Giving up on QuantLib SWIG, I will now try JQuantlib for Java Quant development use.
I have given up on this QuantLib SWIG (maybe for now). I am looking into an alternative call JQuantLib which offers a completely written interpretation of QuantLib itself.
Benefits of this include:
• coverage of a wide range of financial instruments;
• running at speeds competitive with C++;
• smooth learning curve with lucid documentation;
• easy integration with other projects;
• shortening time to market.
Features in a nutshell
• Performs valuation of a wide variety of financial instruments;
• Employs analytical, stochastic and simulation algorithms;
• Offers functions for VaR (value at risk) valuation;
There are more benefits. I realize that this in Java and it is not quite one hundred per cent compatible with the current version of Quantlib. As it stands, the Quantlib SWIG is not up to my standards in terms of quality, support, or ease of use.
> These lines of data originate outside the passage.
-- ==== Sys2Proof/Laws/State.lean ====
section
/-! SUPPORT. The named updates of the state: what each leaves of every field, and what it makes of the entry it changes. -/

namespace Sys2Proof.Laws

set_option Elab.async false

open Sys2Proof.Machine

variable {s : State}
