theorem opPost_unmoved {w0 w1 w2 w3 s} (K : Unmoved b0 s) : Unmoved b0 (opPost w0 w1 w2 w3 s) := by
  unfold opPost
  extract_lets +onlyGivenNames _
  exact Unmoved.ite (grant_unmoved (grant_unmoved (Unmoved.upd K))) (grant_unmoved (Unmoved.upd K))

theorem startAttempt_unmoved {i pc trig s} (K : Unmoved b0 s) : Unmoved b0 (startAttempt i pc trig s) := by
  unfold startAttempt; exact modLane_unmoved K

theorem startRun_unmoved {i r ahead s} (K : Unmoved b0 s) : Unmoved b0 (startRun i r ahead s) := by
  unfold startRun; exact setEstat_unmoved (setStatByte_unmoved (startAttempt_unmoved (modLane_unmoved K)))

theorem dispatch_unmoved {s} (K : Unmoved b0 s) : Unmoved b0 (dispatch s) := by
  unfold dispatch
  exact Unmoved.foldl (fun _ _ h1 => Unmoved.ite (by
      split
      · exact Unmoved.ite h1 (startRun_unmoved (grant_unmoved (Unmoved.upd h1)))
      · split
        · exact Unmoved.ite h1 (startRun_unmoved (grant_unmoved (Unmoved.upd h1)))
        · exact h1) h1) K

theorem countCan_unmoved {ch o s} (K : Unmoved b0 s) : Unmoved b0 (countCan ch o s) := by
  unfold countCan; exact countWord_unmoved K

theorem discardTx_unmoved {ch s} (K : Unmoved b0 s) : Unmoved b0 (discardTx ch s) := by
  unfold discardTx; exact Unmoved.ite (canEvent_unmoved (countCan_unmoved (modCan_unmoved K))) K

theorem dropRxItem_unmoved {ch s} (K : Unmoved b0 s) : Unmoved b0 (dropRxItem ch s) := by
  unfold dropRxItem
  extract_lets +onlyGivenNames s1
  have hs1 : Unmoved b0 s1 := by
    dsimp -zeta only [s1]
    split
    · split
      · exact abandonItem_unmoved K
      · exact K
    · exact K
  clear_value s1
  exact modCan_unmoved hs1

theorem stopCan_unmoved {ch s} (K : Unmoved b0 s) : Unmoved b0 (stopCan ch s) := by
  unfold stopCan
  extract_lets +onlyGivenNames s1
  have hs1 : Unmoved b0 s1 := discardTx_unmoved (dropRxItem_unmoved K)
  clear_value s1
  exact settleLead_unmoved (grants_unmoved (modCan_unmoved hs1))

theorem recPort_unmoved {port kind ep outcome lane rx t s} (K : Unmoved b0 s) : Unmoved b0 (recPort port kind ep outcome lane rx t s) := by
  unfold recPort; exact tapAppend_unmoved K

theorem freeLaneAt_unmoved {i s} (K : Unmoved b0 s) : Unmoved b0 (freeLaneAt i s) := by
  unfold freeLaneAt; exact dispatch_unmoved (clearLane_unmoved K)

theorem probeRecords_unmoved {buf high n off s} (h : Unmoved b0 s) : Unmoved b0 (probeRecords buf high n off s) := by
  induction n generalizing off s with
  | zero => exact h
  | succ n ih => unfold probeRecords; exact Unmoved.ite h (ih (opPost_unmoved h))

theorem endProbe_unmoved {i code s} (K : Unmoved b0 s) : Unmoved b0 (endProbe i code s) := by
  unfold endProbe
  extract_lets +onlyGivenNames _ s1
  have hs1 : Unmoved b0 s1 := setLast_unmoved (probeRecords_unmoved K)
  clear_value s1
  extract_lets +onlyGivenNames s2
  have hs2 : Unmoved b0 s2 := purgeHeld_unmoved (clearLane_unmoved hs1)
  clear_value s2
  exact Unmoved.ite (opEnd_unmoved hs2) (opEnd_unmoved hs2)

theorem endMissed_unmoved {i code s} (K : Unmoved b0 s) : Unmoved b0 (endMissed i code s) := by
  unfold endMissed
  extract_lets +onlyGivenNames l s1
  have hs1 : Unmoved b0 s1 := missRun_unmoved K
  clear_value s1
  extract_lets +onlyGivenNames _ s2
  have hs2 : Unmoved b0 s2 := Unmoved.ite (Unmoved.upd hs1) hs1
  clear_value s2
  exact freeLaneAt_unmoved hs2
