theorem clockLost_kept {n s} (K : Kept b0 s) : Kept b0 (clockLost n s) := by
  unfold clockLost
  exact Kept.ite (clockLostS_kept K) (Kept.ite (by
      extract_lets +onlyGivenNames _ s1
      have hs1 : Kept b0 s1 := Kept.ite (stickI_kept (cutI_kept K)) K
      clear_value s1
      exact modIPort_kept hs1) (Kept.ite (by
      split
      · exact sentFail_kept K
      · exact K) (dropRxItem_kept K)))

theorem effPllUnlock_kept {s} (K : Kept b0 s) : Kept b0 (effPllUnlock s) := by
  unfold effPllUnlock
  exact Kept.ite (adapting_kept (fun _ h2 => by
      extract_lets +onlyGivenNames s1
      have hs1 : Kept b0 s1 := Kept.foldl (fun _ _ h4 => tornEntry_kept h4) h2
      clear_value s1
      extract_lets +onlyGivenNames _ s2
      have hs2 : Kept b0 s2 := Kept.foldl (fun _ _ h4 => clockLost_kept h4) (Kept.upd hs1)
      clear_value s2
      exact loseLock_kept (Kept.foldl (fun _ _ h5 => Kept.ite h5 (stickS_kept h5)) hs2)) K) K

theorem effPllRelock_kept {lasted t s0} (K : Kept b0 s0) : Kept b0 (effPllRelock lasted t s0) := by
  unfold effPllRelock
  extract_lets +onlyGivenNames s
  have hs : Kept b0 s := advance_kept K
  clear_value s
  exact Kept.ite (Kept.foldl (fun _ _ h3 => pumpPort_kept h3) (adapting_kept (fun _ h4 => logFault_kept (Kept.upd h4)) hs)) hs

theorem effClockLossTimeout_kept {t s0} (K : Kept b0 s0) : Kept b0 (effClockLossTimeout t s0) := by
  unfold effClockLossTimeout
  extract_lets +onlyGivenNames s
  have hs : Kept b0 s := advance_kept K
  clear_value s
  exact Kept.ite (clockLoss_kept hs) hs

theorem effCrystalStop_kept {t s0} (K : Kept b0 s0) : Kept b0 (effCrystalStop t s0) := by
  unfold effCrystalStop
  extract_lets +onlyGivenNames s
  have hs : Kept b0 s := advance_kept K
  clear_value s
  exact Kept.ite (clockLoss_kept (Kept.upd hs)) hs

theorem effVsupLow_kept {t s0} (K : Kept b0 s0) : Kept b0 (effVsupLow t s0) := by
  unfold effVsupLow
  extract_lets +onlyGivenNames s
  have hs : Kept b0 s := advance_kept K
  clear_value s
  exact Kept.ite hs (logFault_kept hs)

theorem effVsupLowEnd_kept {s} (K : Kept b0 s) : Kept b0 (effVsupLowEnd s) := by
  unfold effVsupLowEnd; exact endFault_kept K

theorem effAuthCommandRejected_kept {r s} (K : Kept b0 s) : Kept b0 (effAuthCommandRejected r s) := by
  unfold effAuthCommandRejected
  split
  · exact Kept.ite (writeRow_kept (fun _ h3 => authOpWrite_kept h3) K) K
  · split
    · exact K
    · exact Kept.ite K (by
          split
          · exact rejectCommand_kept (firstFailure_kept K ‹_›)
          · exact K)

theorem effWakeWatcherFrame_kept {ch f s} (K : Kept b0 s) : Kept b0 (effWakeWatcherFrame ch f s) := by
  unfold effWakeWatcherFrame; exact Kept.ite (modCan_kept K) K

theorem effControlFieldEnd_kept {ch f s} (K : Kept b0 s) : Kept b0 (effControlFieldEnd ch f s) := by
  unfold effControlFieldEnd; exact Kept.ite (controlField_kept K) K

theorem effProtocolExceptionIdle_kept {ch s} (K : Kept b0 s) : Kept b0 (effProtocolExceptionIdle ch s) := by
  unfold effProtocolExceptionIdle; exact Kept.ite K (modCan_kept K)

theorem effSentSync_kept {p pulses t s0} (K : Kept b0 s0) : Kept b0 (effSentSync p pulses t s0) := by
  unfold effSentSync; exact sentPulses_kept (advance_kept K)

theorem effBusBusy_kept {p s} (K : Kept b0 s) : Kept b0 (effBusBusy p s) := by
  unfold effBusBusy; exact Kept.ite (modIPort_kept K) K

theorem effLivenessSweep_kept {s} (K : Kept b0 s) : Kept b0 (effLivenessSweep s) := by
  unfold effLivenessSweep; exact Kept.ite (Kept.upd K) K

end Sys2Proof.Laws
end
I move forward but I can never get a positive Test run on my chosen language of Python or Ruby. Screw that, I no longer have the time or patience for it.
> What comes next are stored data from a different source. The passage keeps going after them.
theorem slowError_lasting {p bytes s} (K : Lasting b0 s) : Lasting b0 (slowError p bytes s) := by
  unfold slowError
  extract_lets +onlyGivenNames s1
  have hs1 : Lasting b0 s1 := modTPort_lasting K
  clear_value s1
  exact sentFailWaiting_lasting (recSent_lasting (countWord_lasting (stickT_lasting hs1)))

theorem sentDiscard_lasting {p s} (K : Lasting b0 s) : Lasting b0 (sentDiscard p s) := by
  unfold sentDiscard
  extract_lets +onlyGivenNames s1
  have hs1 : Lasting b0 s1 := sentSearch_lasting K
  clear_value s1
  exact sentFailWaiting_lasting (Lasting.ite hs1 (slowError_lasting hs1))

theorem lineSilent_lasting {p s} (K : Lasting b0 s) : Lasting b0 (lineSilent p s) := by
  unfold lineSilent
  extract_lets +onlyGivenNames s1
  have hs1 : Lasting b0 s1 := countWord_lasting (stickT_lasting (modTPort_lasting K))
  clear_value s1
  exact sentDiscard_lasting (recSent_lasting hs1)

theorem abortPort_lasting {n s} (K : Lasting b0 s) : Lasting b0 (abortPort n s) := by
  unfold abortPort
  exact Lasting.ite (by
      extract_lets +onlyGivenNames _
      exact Lasting.ite (stopCan_lasting K) K) (Lasting.ite (cutS_lasting K) (Lasting.ite (Lasting.ite (cutI_lasting K) K) (Lasting.ite (lineSilent_lasting K) K)))

theorem attachPin_lasting {i s} (K : Lasting b0 s) : Lasting b0 (attachPin i s) := by
  unfold attachPin; exact Lasting.ite (modPin_lasting K) K

theorem reactToFailure_lasting {code s} (K : Lasting b0 s) : Lasting b0 (reactToFailure code s) := by
  unfold reactToFailure
  split
  · split
    · exact Lasting.ite (opEnd_lasting (endReplay_lasting K)) K
    · exact Lasting.ite (opEnd_lasting K) K
    · exact K
  · exact Lasting.ite (toLeadRein_lasting (Lasting.ite K (parkFailed_lasting K))) (Lasting.ite (parkFailed_lasting K) K)

theorem dropTap_lasting {s} (K : Lasting b0 s) : Lasting b0 (dropTap s) := by
  unfold dropTap; exact Lasting.ite (Lasting.upd K) K

theorem putItem_lasting {q who prio bytes kind s t'} (K : Lasting b0 s) (e : putItem q who prio bytes kind s = some t') : Lasting b0 t' := by
  unfold putItem at e
  split at e
  · cases e
  · cases e
    exact closeItem_lasting (reserve_lasting K ‹_›)

theorem markDrop_lasting {q s} (K : Lasting b0 s) : Lasting b0 (markDrop q s) := by
  unfold markDrop; exact modQueue_lasting K

theorem putRx_lasting {p bytes s} (K : Lasting b0 s) : Lasting b0 (putRx p bytes s) := by
  unfold putRx
  split
  · exact putItem_lasting K ‹_›
  · exact markDrop_lasting (stickS_lasting K)

theorem safetySent_lasting {p sel failed s} (K : Lasting b0 s) : Lasting b0 (safetySent p sel failed s) := by
  unfold safetySent
  extract_lets +onlyGivenNames _
  exact setStatWord_lasting K

theorem countSelect_lasting {p sel o s} (K : Lasting b0 s) : Lasting b0 (countSelect p sel o s) := by
  unfold countSelect; exact countByte_lasting K

theorem checkTrailer_lasting {p f len rx s x' t'} (K : Lasting b0 s) (e : checkTrailer p f len rx s = (x', t')) : Lasting b0 t' := by
  unfold checkTrailer at e
  split at e
  · dsimp only at e
    cases e
    exact Lasting.ite (countSelect_lasting (Lasting.ite (countSelect_lasting (setStatWord_lasting K)) (setStatWord_lasting K))) (Lasting.ite (countSelect_lasting (setStatWord_lasting K)) (setStatWord_lasting K))
  · cases e
    exact countSelect_lasting K

theorem endByteFrame_lasting {p f len rx s x' t'} (K : Lasting b0 s) (e : endByteFrame p f len rx s = (x', t')) : Lasting b0 t' := by
  unfold endByteFrame at e
  split at e
  · dsimp only at e
    cases e
    exact Lasting.ite (safetySent_lasting (checkTrailer_lasting K rfl)) (stickS_lasting (safetySent_lasting (checkTrailer_lasting K rfl)))
  · cases e
    exact K

theorem holdSelect_lasting {p sel cont len s} (K : Lasting b0 s) : Lasting b0 (holdSelect p sel cont len s) := by
  unfold holdSelect; exact modSPort_lasting K

theorem runEntry_lasting {p e aborted rx0 s} (K : Lasting b0 s) : Lasting b0 (runEntry p e aborted rx0 s) := by
  unfold runEntry
  extract_lets +onlyGivenNames _
  exact Lasting.ite (by
      extract_lets +onlyGivenNames _ _ s1
      have hs1 : Lasting b0 s1 := sendFrame_lasting K
      clear_value s1
      exact Lasting.ite (by
          extract_lets +onlyGivenNames _
          exact putRx_lasting (abortFrame_lasting hs1)) (by
          extract_lets +onlyGivenNames _ r
          have hr : Lasting b0 r.2 := by
            dsimp only [r]
            split
            · exact hs1
            · exact endByteFrame_lasting hs1 rfl
          clear_value r
          extract_lets +onlyGivenNames s2
          have hs2 : Lasting b0 s2 := holdSelect_lasting (countWord_lasting (countFrame_lasting hr))
          clear_value s2
          extract_lets +onlyGivenNames _
          exact putRx_lasting hs2)) (putRx_lasting (stickS_lasting (releaseSelect_lasting K)))

theorem tornEntry_lasting {p s} (K : Lasting b0 s) : Lasting b0 (tornEntry p s) := by
  unfold tornEntry
  exact Lasting.ite (by
      split
      · exact K
      · extract_lets +onlyGivenNames _
        exact Lasting.ite K (by
            extract_lets +onlyGivenNames _
            exact drawn_lasting (runEntry_lasting (takeItem_lasting K ‹_›)))) K

theorem cutBank_lasting {b s} (K : Lasting b0 s) : Lasting b0 (cutBank b s) := by
  unfold cutBank; exact Lasting.foldl (fun _ _ h1 => Lasting.ite h1 (Lasting.ite (cutS_lasting (tornEntry_lasting h1)) (Lasting.ite (Lasting.foldl (fun _ _ h5 => Lasting.ite (failAttempt_lasting h5) h5) (cutI_lasting h1)) h1))) K

theorem showDecision_lasting {c result s0} (K : Lasting b0 s0) : Lasting b0 (showDecision c result s0) := by
  unfold showDecision
  extract_lets +onlyGivenNames s
  have hs : Lasting b0 s := grants_lasting (emptyQueue_lasting (abandonItem_lasting K))
  clear_value s
  exact recRein_lasting (Lasting.upd hs)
SWIG also appears to be meant for Linux only as the alternative workarounds within Windows. You need to use either MINGW or CYGWIN which kind of is substandard. There is too much monkeying around with MINGW to make sure the packages you use are compatible.
I hope JQuantlib is universal with less harassments I have found with QuantLib SWIG. I am sure my deficiencies are my own cause but I could never figure out how I could propose this to a potential client. This option of QuantLib SWIG is not a mature product or reliable enough.
I will report on my JQuantLib experience so wish me luck. The big disadvantage is that Quantlib SWIG offers of being able to bind to other programming languages like Python or Ruby. I have worked on this worked on this for a day and a half. I still have no successful results. Sorry QuantLib folks.